Lawrence Osborne’s novels are easy to admire. They tend to deal with characters trapped in morally questionable situations and their backdrops, from Macau to Greece, are often glamorous and exotic. Like any British novelist who deals with morality in foreign places, he gets compared with Graham Greene, but On Java Road, his sixth novel, owes much to Patricia Highsmith too. At its heart is a crime — the disappearance of a young woman in contemporary Hong Kong — but this, as much as anything, is a structural device on which to hang an examination of moral courage. What, Osborne asks, is required to protect democracy when doing so comes with great risk?
Adrian Gyle, the likable narrator, is a reporter who has slogged his way to mediocrity in Hong Kong (“I was an excellent nonentity,” he remarks). Early in the novel, he describes the job of a reporter as “transcribing what he sees” (journalists do something different, he thinks) and, initially at least, it is clear he is interested in surface details. He says things like: “Clothes were never trivial to him, as they never are to truly serious people.”
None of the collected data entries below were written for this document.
-- ==== Sys2Proof/Laws/Exec.lean ====
section
/-! SUPPORT. Everything an instruction can do and everything a step can do, said once; later proofs cite these and
do not unfold the machine. -/

namespace Sys2Proof.Machine

variable {s s' : State} {m1 m2 : Mode} {f : Config → Int → Int → Except FaultCause Int} {c : FaultCause}

@[simp] theorem conclude_ok (s s' : State) : conclude s (.ok s') = .next s' := rfl

@[simp] theorem conclude_error (s : State) (c : FaultCause) : conclude s (.error c) = .next (raise c s) := rfl

/-- A three-operand instruction reaches its end exactly when its operands, target, result and store all exist. -/
theorem computeStore_ok_iff :
    computeStore f m1 m2 s = .ok s' ↔
      ∃ a b t r, operandAt s .p1 m1 = some a ∧ operandAt s .p2 m2 = some b ∧ targetAt s .p3 = some t ∧
        f s.cfg a b = .ok r ∧ s.mem.valid t = true ∧ s' = (s.storeCell t r).loadIp (s.ip + 4) := by
  unfold computeStore
  constructor
  · intro h
    split at h
    · cases h
    · rename_i a b hab
      obtain ⟨ha, hb⟩ := resolveTwo_ok_iff.mp hab
      split at h
      · cases h
      · rename_i t ht
        split at h
        · cases h
        · rename_i r hr
          split at h
          · cases h
          · rename_i s1 hs1
            obtain ⟨hv, rfl⟩ := memWrite_ok_iff.mp hs1
            cases h
            exact ⟨a, b, t, r, ha, hb, target_ok_iff.mp ht, hr, hv, rfl⟩
  · rintro ⟨a, b, t, r, ha, hb, ht, hr, hv, rfl⟩
    simp [resolveTwo_ok_iff.mpr ⟨ha, hb⟩, target_ok_iff.mpr ht, hr, memWrite_of_valid hv]

/-- The faults of a three-operand instruction, in the order of R90. -/
theorem computeStore_error_iff :
    computeStore f m1 m2 s = .error c ↔
      resolveTwo s m1 m2 = .error c ∨
      ∃ a b, resolveTwo s m1 m2 = .ok (a, b) ∧
        (target s .p3 = .error c ∨
         ∃ t, target s .p3 = .ok t ∧
          (f s.cfg a b = .error c ∨ ∃ r, f s.cfg a b = .ok r ∧ s.mem.valid t = false ∧ c = .outOfBounds t .write)) := by
  unfold computeStore
  cases h1 : resolveTwo s m1 m2 with
  | error c' => simp
  | ok ab =>
    obtain ⟨a, b⟩ := ab
    cases h2 : target s .p3 with
    | error c' => simp
    | ok t =>
      cases h3 : f s.cfg a b with
      | error c' => simp [h3]
      | ok r =>
        cases hv : s.mem.valid t
        · simpa [h3, memWrite_of_not_valid hv, hv] using eq_comm
        · simp [h3, memWrite_of_valid hv, hv]

theorem jumpWhen_ok_iff {test : Int → Bool} :
    jumpWhen test m1 m2 s = .ok s' ↔
      ∃ x t, operandAt s .p1 m1 = some x ∧ operandAt s .p2 m2 = some t ∧
        s' = s.loadIp (if test x then t else s.ip + 3) := by
  unfold jumpWhen
  constructor
  · intro h
    split at h
    · cases h
    · rename_i x t hxt
      cases h
      obtain ⟨hx, ht⟩ := resolveTwo_ok_iff.mp hxt
      exact ⟨x, t, hx, ht, rfl⟩
  · rintro ⟨x, t, hx, ht, rfl⟩
    simp [resolveTwo_ok_iff.mpr ⟨hx, ht⟩]

theorem jumpWhen_error_iff {test : Int → Bool} :
    jumpWhen test m1 m2 s = .error c ↔ resolveTwo s m1 m2 = .error c := by
  unfold jumpWhen
  cases h : resolveTwo s m1 m2 <;> simp

/-- What `conclude` leaves: the state reached or the fault taken. -/
theorem conclude_cases {r : Except FaultCause State} (h : conclude s r = .next s') :
    r = .ok s' ∨ ∃ c, r = .error c ∧ s' = raise c s := by
  cases r with
  | ok s1 =>
    cases h
    exact .inl rfl
  | error c =>
    cases h
    exact .inr ⟨c, rfl, rfl⟩

/-- Everything a three-operand instruction can do. -/
theorem computeStore_cases (h : conclude s (computeStore f m1 m2 s) = .next s') :
    (∃ c, computeStore f m1 m2 s = .error c ∧ s' = raise c s) ∨
    ∃ a b t r, operandAt s .p1 m1 = some a ∧ operandAt s .p2 m2 = some b ∧ targetAt s .p3 = some t ∧
      f s.cfg a b = .ok r ∧ s.mem.valid t = true ∧ s' = (s.storeCell t r).loadIp (s.ip + 4) := by
  rcases conclude_cases h with h | h
  · exact .inr (computeStore_ok_iff.mp h)
  · exact .inl h

/-- Everything a jump can do. -/
theorem jumpWhen_cases {test : Int → Bool} (h : conclude s (jumpWhen test m1 m2 s) = .next s') :
    (∃ c, resolveTwo s m1 m2 = .error c ∧ s' = raise c s) ∨
    ∃ x t, operandAt s .p1 m1 = some x ∧ operandAt s .p2 m2 = some t ∧
      s' = s.loadIp (if test x then t else s.ip + 3) := by
  rcases conclude_cases h with h | ⟨c, hc, rfl⟩
  · exact .inr (jumpWhen_ok_iff.mp h)
  · exact .inl ⟨c, jumpWhen_error_iff.mp hc, rfl⟩

/-- Everything a Read can do in the step that starts it. -/
theorem execRead_cases (h : execRead s = .next s') :
    (targetAt s .p1 = none ∧ s' = raise (.outOfBounds (s.ip + 1) .read) s) ∨
    ∃ t, targetAt s .p1 = some t ∧ s' = startRead t s := by
  unfold execRead at h
  cases ht : target s .p1 with
  | error c =>
    obtain ⟨hn, rfl⟩ := target_error_iff.mp ht
    rw [ht] at h
    cases h
    exact .inl ⟨hn, rfl⟩
  | ok t =>
    rw [ht] at h
    cases h
    exact .inr ⟨t, target_ok_iff.mp ht, rfl⟩

/-- Everything a Print can do in the step that starts it. -/
theorem execPrint_cases (h : execPrint m1 s = .next s') :
    (∃ x, operandFaultAt s .p1 m1 = some x ∧ s' = raise (.outOfBounds x .read) s) ∨
    ∃ v, operandAt s .p1 m1 = some v ∧ s' = awaitSink v s := by
  unfold execPrint at h
  cases hv : resolve s .p1 m1 with
  | error c =>
    obtain ⟨x, hx, rfl⟩ := resolve_error_iff.mp hv
    rw [hv] at h
    cases h
    exact .inl ⟨x, hx, rfl⟩
  | ok v =>
    rw [hv] at h
    cases h
    exact .inr ⟨v, resolve_ok_iff.mp hv, rfl⟩

/-- Every instruction answers a next state. -/
theorem exec_answers (i : Instr) (s : State) : ∃ s', exec i s = .next s' := by
  have hc : ∀ r, ∃ s', conclude s r = .next s' := by
    intro r
    cases r <;> simp
  cases i with
  | read m1 m2 m3 =>
    simp only [exec, execRead]
    cases target s .p1 <;> simp
  | print m1 m2 m3 =>
    simp only [exec, execPrint]
    cases resolve s .p1 m1 <;> simp
  | halt m1 m2 m3 => exact ⟨_, rfl⟩
  | _ => exact hc _

theorem fetchDecode_ok_iff {i : Instr} :
    fetchDecode s = .ok i ↔ ∃ w, cellAt s.mem s.ip = some w ∧ decode w = .ok i := by
  unfold fetchDecode fetch
  rw [memRead_eq]
  cases cellAt s.mem s.ip with
  | none => simp
  | some w => cases h : decode w <;> simp [h]

theorem fetchDecode_error_iff :
    fetchDecode s = .error c ↔
      (cellAt s.mem s.ip = none ∧ c = .outOfBounds s.ip .fetch) ∨
      ∃ w d, cellAt s.mem s.ip = some w ∧ decode w = .error d ∧ c = causeOfDecode d := by
  unfold fetchDecode fetch
  rw [memRead_eq]
  cases cellAt s.mem s.ip with
  | none => simp [eq_comm]
  | some w => cases h : decode w <;> simp [h, eq_comm]

theorem instrAt_eq_some_iff {i : Instr} : s.instrAt = some i ↔ fetchDecode s = .ok i := by
  rw [fetchDecode_ok_iff]
  unfold State.instrAt
  cases cellAt s.mem s.ip with
  | none => simp
  | some w => cases h : decode w <;> simp [h]

theorem applyInit_of_words {image : List Int} (h : ∀ v ∈ image, IsWord s.cfg.wordBits v) :
    applyInit image s = .next { s with mem := image, ip := 0, status := .ready, fault := none } := if_pos h

theorem applyInit_refused {image : List Int} (h : ¬ ∀ v ∈ image, IsWord s.cfg.wordBits v) :
    applyInit image s = .refused .imageWordOutOfRange := if_neg h

theorem asserted_cons {d : Control} {cs : List Control} (h : s.control = d :: cs) : s.asserted = d := by
  unfold State.asserted
  rw [h]
  rfl

theorem passControl_of_nil (h : s.control = []) : s.passControl = s := by
  cases s
  cases h
  rfl

theorem stepIdle_idle (h : s.asserted = .idle) : stepIdle s = .next s.passControl := by
  unfold stepIdle
  rw [h]

theorem stepIdle_nil (h : s.control = []) : stepIdle s = .next s := by
  have ha : s.asserted = .idle := by
    unfold State.asserted
    rw [h]
    rfl
  rw [stepIdle_idle ha, passControl_of_nil h]

theorem stepIdle_init_of_words {image : List Int} (ha : s.asserted = .init image)
    (h : ∀ v ∈ image, IsWord s.cfg.wordBits v) :
    stepIdle s = .next { s.passControl with mem := image, ip := 0, status := .ready, fault := none } := by
  unfold stepIdle
  rw [ha]
  exact applyInit_of_words (s := s.passControl) h

theorem stepIdle_init_refused {image : List Int} (ha : s.asserted = .init image)
    (h : ¬ ∀ v ∈ image, IsWord s.cfg.wordBits v) : stepIdle s = .refused .imageWordOutOfRange := by
  unfold stepIdle
  rw [ha]
  exact applyInit_refused (s := s.passControl) h

theorem stepIdle_run_of_ready (ha : s.asserted = .run) (h : s.status = .ready) :
    stepIdle s = .next { s.passControl with status := .running } := by
  unfold stepIdle applyRun
  rw [ha]
  simp only [State.passControl_status, h]
  rfl

theorem stepIdle_run_of_not_ready (ha : s.asserted = .run) (h : s.status ≠ .ready) :
    stepIdle s = .next s.passControl := by
  unfold stepIdle
  rw [ha]
  have : applyRun s.passControl = s.passControl := by
    unfold applyRun
    split
    · exact absurd ‹_› h
    · rfl
  exact congrArg Host.Outcome.next this

/-- Outside a run a step lets the control input act and does nothing else. -/
theorem step_of_not_inRun (h : s.status.inRun = false) : step s = stepIdle s := by
  unfold step
  cases hs : s.status <;> rw [hs] at h <;> first | rfl | cases h

theorem step_of_waitIn {t : Int} (h : s.status = .waitIn t) : step s = .next (awaitInput t s.passControl) := by
  unfold step
  rw [h]

theorem step_of_waitOut {v : Int} (h : s.status = .waitOut v) : step s = .next (awaitSink v s.passControl) := by
  unfold step
  rw [h]

/-- Everything one step outside a run can do. -/
theorem stepIdle_cases (h : stepIdle s = .next s') :
    (s.asserted = .idle ∧ s' = s.passControl) ∨
    (∃ image, s.asserted = .init image ∧ Memory.wf image s.cfg.wordBits ∧
      s' = { s.passControl with mem := image, ip := 0, status := .ready, fault := none }) ∨
    (s.asserted = .run ∧ s.status = .ready ∧ s' = { s.passControl with status := .running }) ∨
    (s.asserted = .run ∧ s.status ≠ .ready ∧ s' = s.passControl) := by
  rcases ha : s.asserted with _ | image | _
  · rw [stepIdle_idle ha] at h
    cases h
    exact .inl ⟨rfl, rfl⟩
  · by_cases hw : ∀ v ∈ image, IsWord s.cfg.wordBits v
    · rw [stepIdle_init_of_words ha hw] at h
      cases h
      exact .inr (.inl ⟨image, rfl, hw, rfl⟩)
    · rw [stepIdle_init_refused ha hw] at h
      cases h
  · by_cases hr : s.status = .ready
    · rw [stepIdle_run_of_ready ha hr] at h
      cases h
      exact .inr (.inr (.inl ⟨rfl, hr, rfl⟩))
    · rw [stepIdle_run_of_not_ready ha hr] at h
      cases h
      exact .inr (.inr (.inr ⟨rfl, hr, rfl⟩))

/-- Everything a step can do, by status. -/
theorem step_cases (h : step s = .next s') :
    (s.status = .running ∧ ∃ i, fetchDecode s = .ok i ∧ exec i s.passControl = .next s') ∨
    (s.status = .running ∧ ∃ c, fetchDecode s = .error c ∧ s' = raise c s.passControl) ∨
    (∃ t, s.status = .waitIn t ∧ s' = awaitInput t s.passControl) ∨
    (∃ v, s.status = .waitOut v ∧ s' = awaitSink v s.passControl) ∨
    (s.status.inRun = false ∧ stepIdle s = .next s') := by
  unfold step at h
  cases hs : s.status with
  | running =>
    rw [hs] at h
    cases hf : fetchDecode s with
    | ok i =>
      simp only [hf] at h
      exact .inl ⟨rfl, i, rfl, h⟩
    | error c =>
      simp only [hf] at h
      cases h
      exact .inr (.inl ⟨rfl, c, rfl, rfl⟩)
  | waitIn t =>
    rw [hs] at h
    cases h
    exact .inr (.inr (.inl ⟨t, rfl, rfl⟩))
  | waitOut v =>
    rw [hs] at h
    cases h
    exact .inr (.inr (.inr (.inl ⟨v, rfl, rfl⟩)))
  | ready =>
    rw [hs] at h
    exact .inr (.inr (.inr (.inr ⟨rfl, h⟩)))
  | halted =>
    rw [hs] at h
    exact .inr (.inr (.inr (.inr ⟨rfl, h⟩)))
  | faulted =>
    rw [hs] at h
    exact .inr (.inr (.inr (.inr ⟨rfl, h⟩)))

end Sys2Proof.Machine
end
His closest friend is Jimmy Tang, a scion of a wealthy family whose charm and connections have given him a good life and who treats Adrian to parties and nice restaurants. They share a love of Chinese literature, particularly the poetry of Li Bai, but Osborne wants us to see that their friendship isn’t as solid as it seems and that what they value is quite different. Whereas Adrian thinks that “words are the most efficient vessel for carrying the seeds of violence,” Jimmy thinks that they “came cheaply to most people and so constituted a debased coinage.”
The background to this complicated friendship is Hong Kong, which is tense as the pro-Beijing government cracks down on pro-democracy protests and eliminates the free press. Living in the city means having to take a side. Beijing offers stability and families like Jimmy’s are “mostly pro-China in their views” for this reason. The expats are, in theory, neutral but get annoyed when students destroy “branches of Starbucks licensed to Maxim’s Caterers… [who] were reviled for their sympathies with Beijing.” When Jimmy’s mistress, a young protester called Rebecca who “simmered… with resistance to everything around her” goes missing, Adrian has to choose whether to dig deeper into what happened and risk upsetting his comfortable, if uninspiring, life, including by learning something awful about his friend. But Rebecca has seen something in him: “You’re not as sad as your close friends think you are. You stand up for yourself without anyone noticing,” and much of the novel is concerned with what is at risk to do this and get noticed.
Osborne is an ambitious novelist and this is more than just a story about courage in Hong Kong. Throughout, Adrian opines on America’s ongoing struggles — “journalists in our own countries were being silenced and curtailed on a daily basis” — and the implication is that what is happening in Hong Kong and what is happening in America and Britain are two sides of the same coin. In the end Adrian concludes that his friendship with Jimmy is “light as a spiderweb” and it is clear that Osborne is wondering whether our commitment to democracy is any stronger. Democracy and freedom of the press require courage. Does Adrian have that kind of courage? Do we? Osborne is too clever a writer to reach a conclusion but the overall effect of this timely, elegantly written novel is unsettling and concerning.